Shared from the 11/6/2019 Houston Chronicle eEdition

EDITORIAL

Time to reset tone

Even as Turner tops rivals, he must address the doubts that prevented an outright victory.

Picture
Elizabeth Conley / Staff photographer

If Mayor Sylvester Turner heads to a runoff, it’s his responsibility to meet with the voters and leave the mudslinging behind.

In the state of nature, Thomas Hobbes wrote nearly 370 years ago, life is nasty, brutish and short. When it comes to the 2019 mayoral election in Houston, it appears that he got only two of three right. As of late Tuesday night, with votes still being counted, this highly contentious election looked as if it was headed for extra innings.

Mayor Sylvester Turner appeared to be short of the just over 50 percent he needed to avoid a Dec. 14 runoff with apparent second-place finisher Tony Buzbee. Then again, as of press time Tuesday night, Harris County vote-counters were predicting it’d be hours before final results were known. Still, given how ugly the two candidates’ campaigns turned in the final weeks before Election Day, the likely prospect of another month of electioneering is about as welcome as holiday traffic at the Galleria.

As Election Day neared, Turner and Buzbee trained their fire on each other, mostly ignoring the other top contenders, including businessman Bill King, Councilman Dwight Boykins and former Councilwoman Sue Lovell, who failed to get much attention from the electorate. This was particularly stinging for King, who was narrowly defeated four years ago by Turner and this time around saw his support among conservative voters — along with some of his policy proposals — cannibalized by Buzbee.

The negative ads made for tough television viewing for the public.
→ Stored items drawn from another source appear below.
-- ==== Sys2Proof/Decode.lean ====
section
/-! DEFINITION. The decoder, total on every word and rejecting by name (02_words_and_registers.md R25–R32, R50), and after it the encoder, written from the same tables. -/
namespace Sys2Proof

/-- The reasons of the illegal-instruction trap (R32, R335, R337, R155, R148, R204). -/
inductive IllegalReason where
  /-- 0x01: a reserved opcode. -/
  | opcode
  /-- 0x02: a nonzero field that must be zero, or an unlisted value. -/
  | operand
  /-- 0x03: a register number outside the allocation, or a misaligned group. -/
  | register
  /-- 0x04: a flag select that is not allowed. -/
  | flag
  /-- 0x05: a control transfer before the last word of its clause. -/
  | position
  /-- 0x06: a word with OP = 0xF8. -/
  | marker
  /-- 0x07: more than 16 pending destinations. -/
  | pending
  /-- 0x08: an element type that is not accepted. -/
  | elementType
  /-- 0x09: a word that is not permitted in lane mode, or not outside it. -/
  | laneMode
  /-- 0x0A: `VQNT` or `VDQNT` on a strip without blocks. -/
  | noBlocks
  /-- 0x0B: a `SETVL` whose block does not fit. -/
  | blockFit
  /-- 0x0C: a stream that is undefined or of the other direction. -/
  | stream
  /-- 0x0D: a privileged word or register without privilege. -/
  | privilege
  /-- 0x0E: an unassigned system-register number. -/
  | sysreg
  deriving DecidableEq, Repr

/-- The reason codes of the illegal-instruction trap (R32, Table 5). -/
def IllegalReason.code : IllegalReason → BitVec 8
  | .opcode => 0x01#8 | .operand => 0x02#8 | .register => 0x03#8 | .flag => 0x04#8
  | .position => 0x05#8 | .marker => 0x06#8 | .pending => 0x07#8 | .elementType => 0x08#8
  | .laneMode => 0x09#8 | .noBlocks => 0x0A#8 | .blockFit => 0x0B#8 | .stream => 0x0C#8
  | .privilege => 0x0D#8 | .sysreg => 0x0E#8

/-! ## The codes of the operand fields -/

/-- FS (R25); the reserved value 3 is refused by `flagAllowed`. -/
def fselOf (v : BitVec 2) : FSel :=
  if v == 0#2 then .none else if v == 1#2 then .a else .b

def FSel.code : FSel → BitVec 2
  | .none => 0#2 | .a => 1#2 | .b => 2#2

/-- ET (R46, Table 9). -/
def ET.code : ET → BitVec 4
  | .int32 => 0#4 | .uint32 => 1#4 | .int16 => 2#4 | .uint16 => 3#4
  | .int8 => 4#4 | .uint8 => 5#4 | .int4 => 6#4 | .int2 => 7#4
  | .fp32 => 8#4 | .bf16 => 9#4 | .fp16 => 10#4 | .e4m3 => 11#4
  | .e5m2 => 12#4 | .e2m1 => 13#4 | .sc12 => 14#4 | .int64 => 15#4

def ET.ofCode (v : BitVec 4) : ET :=
  match v.toNat with
  | 0 => .int32 | 1 => .uint32 | 2 => .int16 | 3 => .uint16
  | 4 => .int8 | 5 => .uint8 | 6 => .int4 | 7 => .int2
  | 8 => .fp32 | 9 => .bf16 | 10 => .fp16 | 11 => .e4m3
  | 12 => .e5m2 | 13 => .e2m1 | 14 => .sc12 | _ => .int64

/-- MODE in bits [1:0] of a four-bit RM field (R27, Table 3). -/
def Mode.ofRm (v : BitVec 4) : Mode :=
  match v.toNat % 4 with
  | 0 => .rne | 1 => .rz | 2 => .ru | _ => .rd

def Mode.rm : Mode → BitVec 4
  | .rne => 0#4 | .rz => 1#4 | .ru => 2#4 | .rd => 3#4

/-- A condition code (R73); values above 5 are refused before this is read. -/
def Cond.ofCode (v : BitVec 6) : Cond :=
  match v.toNat with
  | 0 => .eq | 1 => .ne | 2 => .lt | 3 => .le | 4 => .ltu | _ => .leu

def Cond.code : Cond → BitVec 6
  | .eq => 0#6 | .ne => 1#6 | .lt => 2#6 | .le => 3#6 | .ltu => 4#6 | .leu => 5#6

def Sgn.ofCode (v : BitVec 6) : Sgn := if v == 0#6 then .signed else .unsigned

def Sgn.code : Sgn → BitVec 6
  | .signed => 0#6 | .unsigned => 1#6

def GetIdSel.ofCode (v : BitVec 6) : GetIdSel :=
  match v.toNat with
  | 0 => .tx | 1 => .ty | 2 => .tz | 3 => .gx | 4 => .gy | 5 => .gz | 6 => .warp | _ => .team

def GetIdSel.code : GetIdSel → BitVec 6
  | .tx => 0#6 | .ty => 1#6 | .tz => 2#6 | .gx => 3#6 | .gy => 4#6 | .gz => 5#6 | .warp => 6#6 | .team => 7#6

def GetVlSel.ofCode (v : BitVec 6) : GetVlSel :=
  match v.toNat with
  | 0 => .vl | 1 => .pad | 2 => .max | 3 => .cap | 4 => .desc | _ => .start

def GetVlSel.code : GetVlSel → BitVec 6
  | .vl => 0#6 | .pad => 1#6 | .max => 2#6 | .cap => 3#6 | .desc => 4#6 | .start => 5#6

def MsetSel.ofCode (v : BitVec 6) : MsetSel :=
  match v.toNat with
  | 0 => .lt | 1 => .all | 2 => .none | _ => .live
But perhaps now that voters have dispensed with 10 candidates and appeared to have left just Turner and Buzbee to square off against each other, the candidates will stop their mud-wrestling and focus on how each will address the issues voters have said again and again they want fixed.

The editorial board met with dozens of candidates for City Council and mayor during the campaign, and nearly all pointed to the same struggles facing Houston: flood mitigation, drainage, solid waste and recycling, roads and the disbursement of Hurricane Harvey recovery funds.

Families hit hard by Harvey who are still waiting, two years on, for checks to repair their homes are tired of excuses from the city, even if the mayor makes a reasonable case that the state is responsible for much of the delay. Truth is, when you’re waiting for badly needed help, you want results, not explanations. And while we haven’t lost our conviction that Turner is the best candidate for the job, Tuesday’s results show that many Houstonians are not yet convinced.

Houston’s strong-mayor system means that tackling these problems requires leadership from the chief executive, who sets the agenda. If a runoff is declared, Turner should spend these next weeks speaking directly to voters who are dissatisfied and show how he can make the relief money flow faster in a second term.

He should leave the mudslinging behind and remind voters of his accomplishments — selling a multi-billion-dollar pension reform plan in Austin chief among them — even as he looks forward to addressing the concerns that appear to have kept him from an outright victory Tuesday night.

Buzbee needs to tone down the headline-grabbing and show that he can offer voters real solutions to the challenges Houston faces and that he didn’t spend $10 million of his own money to be a spoiler.

What voters want to see is proof that their candidate is a leader worthy of this city.